Monday's fighting marred the first day of matriculation exams for thousands of high-school students in Gaza. With the students in mind, Haniyeh, of Hamas, and President Mahmoud Abbas of Fatah urged the sides to maintain calm. But their efforts to reach a cease-fire quickly broke down.
"This is shameful for our people," Abbas said during a trip to a school in the West Bank. "I call on everyone to stop this immediately, not only because of the examinations, but also for our people to live a normal life."
Sporadic gunfire could be heard throughout Gaza City during the day, intensifying several times.
Mohammed Madhoun, an aide to Haniyeh, said the government building was caught in the crossfire between rival Fatah and Hamas forces perched on the roofs of nearby buildings.
"The ministers are gone and the shooting is indiscriminate," he said.
Haniyeh's office wouldn't say whether he was home during the pre-dawn shooting there. But his wife, children and grandchildren were inside, his family said.
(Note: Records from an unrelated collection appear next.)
-- ==== Sys2Proof/Machine/Ops.lean ====
section
/-! DEFINITION. Ops: the named operations every meaning is written with: keyed collections, registers and their fields,
statistics counters, free values, events, host writes, time, memory with its line checks, and counter signals. -/
namespace Sys2Proof.Machine

/-! ## Keyed collections -/

/-- The entry at a key, if listed. -/
def lookup? {V : Type} : SMap V → Nat → Option V
  | [], _ => none
  | (k, v) :: r, a => if k == a then some v else if a < k then none else lookup? r a

/-- The entry at a key, or the default. -/
def look {V : Type} (dflt : V) (m : SMap V) (a : Nat) : V := (lookup? m a).getD dflt

/-- Remove a key. -/
def erase {V : Type} : SMap V → Nat → SMap V
  | [], _ => []
  | (k, v) :: r, a => if k == a then r else if a < k then (k, v) :: r else (k, v) :: erase r a

/-- Insert or replace at a key. -/
def insertAt {V : Type} : SMap V → Nat → V → SMap V
  | [], a, x => [(a, x)]
  | (k, v) :: r, a, x => if k == a then (a, x) :: r else if a < k then (a, x) :: (k, v) :: r else (k, v) :: insertAt r a x

/-- Store at a key, keeping the canonical form: the default is never listed. -/
def store {V : Type} [DecidableEq V] (dflt : V) (m : SMap V) (a : Nat) (x : V) : SMap V :=
  if x = dflt then erase m a else insertAt m a x

/-- Keys strictly rising, all above a bound. -/
def risingFrom {V : Type} : Nat → SMap V → Bool
  | _, [] => true
  | b, (k, _) :: r => decide (b ≤ k) && risingFrom (k + 1) r

/-- The canonical form: keys strictly rising, no entry at the default its key has. -/
def SMap.wf {V : Type} [DecidableEq V] (dflt : Nat → V) (m : SMap V) : Bool :=
  risingFrom 0 m && m.all fun p => decide (p.2 ≠ dflt p.1)

/-! ## Registers -/

/-- The indices of an offset within a register's dimensions, none when it lies between instances. -/
def dimIndex : List (Nat × Nat) → Nat → Option (List Nat)
  | [], o => if o == 0 then some [] else none
  | (n, s) :: r, o => if o / s < n then (dimIndex r (o % s)).map (o / s :: ·) else none

/-- The register row and the indices that a BAR0 offset names. -/
def findIn : List RegRow → Nat → Option (RegRow × List Nat)
  | [], _ => none
  | r :: rs, a =>
    if a < r.base then findIn rs a else
    match dimIndex r.dims (a - r.base) with
    | some ix => some (r, ix)
    | none => findIn rs a

/-- The register at a BAR0 offset (R489). -/
def findReg (a : Nat) : Option (RegRow × List Nat) := findIn regRows a

/-- The power-on value of a row's fields. -/
def rowReset (r : RegRow) : Nat := r.flds.foldl (fun s f => s + f.rst * 2 ^ f.fld.lo) 0

/-- The class of a slice (Table 17.1). -/
def sliceClass (s : Nat) : Nat := if s == 0 then 0 else if s ≤ 7 then 1 else 2

/-- The power-on value of the register at an offset: its fields' values, the physical index of a core and the class of a slice. -/
def regReset (a : Nat) : Word :=
  match findReg a with
  | none => 0#64
  | some (r, ix) =>
    let own :=
      if r.base == Reg.KNEAD_CORE_CFG 0 0 then ix.getD 1 0 * 2 ^ 8
      else if r.base == Reg.SLICE_CFG 0 then sliceClass (ix.getD 0 0) * 2 ^ 20
      else 0
    BitVec.ofNat 64 (rowReset r + own)

/-- A register's word. -/
def Dev.reg (d : Dev) (a : Nat) : Word :=
  match lookup? d.regs a with
  | some v => v
  | none => regReset a

/-- Write a register's word, whatever its access types. -/
def Dev.setReg (d : Dev) (a : Nat) (v : Word) : Dev := { d with regs := store (regReset a) d.regs a v }

/-- A field of a word. -/
def fieldOf (f : Fld) (w : Word) : Nat := w.toNat / 2 ^ f.lo % 2 ^ f.w

/-- A word with one field replaced. -/
def putField (f : Fld) (w : Word) (v : Nat) : Word :=
  BitVec.ofNat 64 (w.toNat - fieldOf f w * 2 ^ f.lo + v % 2 ^ f.w * 2 ^ f.lo)

/-- A field of a register. -/
def Dev.getF (d : Dev) (a : Nat) (f : Fld) : Nat := fieldOf f (d.reg a)
/-- Set a field of a register. -/
def Dev.setF (d : Dev) (a : Nat) (f : Fld) (v : Nat) : Dev := d.setReg a (putField f (d.reg a) v)
/-- A one-bit field. -/
def Dev.getB (d : Dev) (a : Nat) (f : Fld) : Bool := d.getF a f == 1
/-- Set a one-bit field. -/
def Dev.setB (d : Dev) (a : Nat) (f : Fld) (b : Bool) : Dev := d.setF a f (if b then 1 else 0)

/-- Set several fields of one register. -/
def Dev.setFs (d : Dev) (a : Nat) (l : List (Fld × Nat)) : Dev :=
  d.setReg a (l.foldl (fun w p => putField p.1 w p.2) (d.reg a))

/-- The statistics rule (R30): a counter of width f.w whose overflow bit stands just above it. An increment that would
pass the largest value leaves it there and sets the overflow bit (R111). -/
def Dev.count (d : Dev) (a : Nat) (f : Fld) (n : Nat) : Dev :=
  if n == 0 then d else
  let v := d.getF a f
  if v + n < 2 ^ f.w then d.setF a f (v + n)
  else d.setFs a [(f, 2 ^ f.w - 1), (⟨f.lo + f.w, 1⟩, 1)]

/-- Registers in the reach of a reset of some part: those whose row and indices `p` admits return to their power-on value. -/
def Dev.resetRegs (d : Dev) (p : RegRow → List Nat → Bool) : Dev :=
  { d with regs := d.regs.filter fun e => match findReg e.1 with
      | some (r, ix) => !p r ix
      | none => true }

/-- The bits of a register whose fields have an access type that `p` admits. -/
def rowMask (r : RegRow) (p : Acc → Bool) : Word :=
  BitVec.ofNat 64 (r.flds.foldl (fun s f => if p f.acc then s + (2 ^ f.fld.w - 1) * 2 ^ f.fld.lo else s) 0)
/-- The bits of the register at an offset whose access type is `p`. -/
def regMask (a : Nat) (p : Acc → Bool) : Word := match findReg a with | some (r, _) => rowMask r p | none => 0#64
/-- A write of the RW and RWL fields of a register; its other fields keep their value. -/
def Dev.rwWrite (d : Dev) (a : Nat) (v : Word) : Dev :=
  let m := regMask a fun x => x == .rw || x == .rwl
  d.setReg a ((v &&& m) ||| (d.reg a &&& ~~~m))

/-! ## Free values -/

/-- A fresh word the spec does not state, and the device with its counter advanced (log entry 3). -/
def Dev.fresh (d : Dev) : Word × Dev := (Config.freeWord d.free, { d with free := d.free + 1 })
/-- A fresh run of n bytes. -/
def Dev.freshBytes (d : Dev) (n : Nat) : Bytes × Dev :=
  ((List.range n).map (Config.freeByte d.free), { d with free := d.free + 1 })

/-! ## Unit identifiers and masters -/

/-- A unit identifier (R24). -/
def unitId (tile type idx : Nat) : BitVec 16 := BitVec.ofNat 16 (tile * 0x2000 + type * 0x100 + idx)
/-- The tile steward of a tile. -/
def stewardOf (t : Nat) : BitVec 16 := unitId t 0x09 0
/-- The system steward. -/
def systemSteward : BitVec 16 := 0xF400#16
/-- The security processor. -/
def securityProcessor : BitVec 16 := 0xF500#16
/-- The CXL port as a unit. -/
def cxlPort : BitVec 16 := unitId 7 0x1A 0
/-- A Knead core as a unit. -/
def kneadUnit (t k : Nat) : BitVec 16 := unitId t 0x01 k
/-- The proof counter file of a tile. -/
def ctrFile (t : Nat) : BitVec 16 := unitId t 0x10 0
/-- The type and index of a codec engine (Table 01.7). -/
def engineUnit (t e : Nat) : BitVec 16 :=
  if e < 4 then unitId t 0x05 e else if e < 6 then unitId t 0x06 (e - 4)
  else if e == 6 then unitId t 0x07 0 else unitId t 0x08 0

/-! ## Time -/

/-- One kc in units of 0.2 ns (R34). -/
def kcU : Nat := 4
/-- The tick period in kc (Table 02.1). Codes 5 to 7 are rejected at load and read as 4. -/
def tickKc (code : Nat) : Nat := 78125 * 2 ^ min code 4
/-- The tick length in force, in kc. -/
def Dev.tickLen (d : Dev) : Nat := tickKc (d.getF Reg.TICK_CFG F.TICK_CFG_PERIOD)
/-- The tick length in units of 0.2 ns. -/
def Dev.tickU (d : Dev) : Nat := d.tickLen * kcU
/-- The tick number (R33). -/
def Dev.tickNo (d : Dev) : Nat := d.now / d.tickU
/-- The boundary length B. -/
def Dev.bLen (d : Dev) : Nat := d.getF Reg.TICK_CFG F.TICK_CFG_BOUNDARY_LEN
/-- The offset of the boundary start in the tick. -/
def Dev.bStart (d : Dev) : Nat := d.tickLen - d.bLen
/-- Whole seconds of device time. -/
def Dev.sec (d : Dev) : Nat := d.now / 5 / 1000000000
/-- Nanoseconds within the second. -/
def Dev.ns (d : Dev) : Nat := d.now / 5 % 1000000000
It was the first time in a month of infighting that Haniyeh was an apparent target.
Daliya Naji, a 16-year-old student in Gaza City, said the fighting had kept her awake all night, and said she was having trouble concentrating.
"I am a good student, but I feel my brain is empty," she said ahead of her exams. "I can't think any more and I don't know what to do."
She said she hoped she would pass her exams in order to be accepted to a university in Egypt. "At least it will be my ticket out of Gaza," she said.
Testing went smoothly, though Hamas said the son of one of its members was kidnapped by Fatah forces as he returned home from school. There was no confirmation of the claim.
Hamas and Fatah have been locked in a violent power struggle since Hamas defeated Fatah in January 2006 legislative elections, ending four decades of Fatah rule.
Hamas brought Fatah into its government in March in an effort to quell the internal strife, but the fighting reignited in mid-May over an unresolved dispute over who controls the powerful security forces. The Palestinian Health Ministry said 67 people have been killed in the past month of fighting, most of them militants.
The deadly infighting has overlapped with new clashes between Israel and Palestinian militants who have been firing rockets at southern Israeli communities bordering Gaza.
Early Monday, Palestinian militants fired five rockets into southern Israel, the army said. There were no injuries.
On Sunday, Israeli political and military leaders pledged to keep up the pressure on Gaza after Palestinian militants infiltrated Israel a day earlier in a failed attempt to capture a soldier.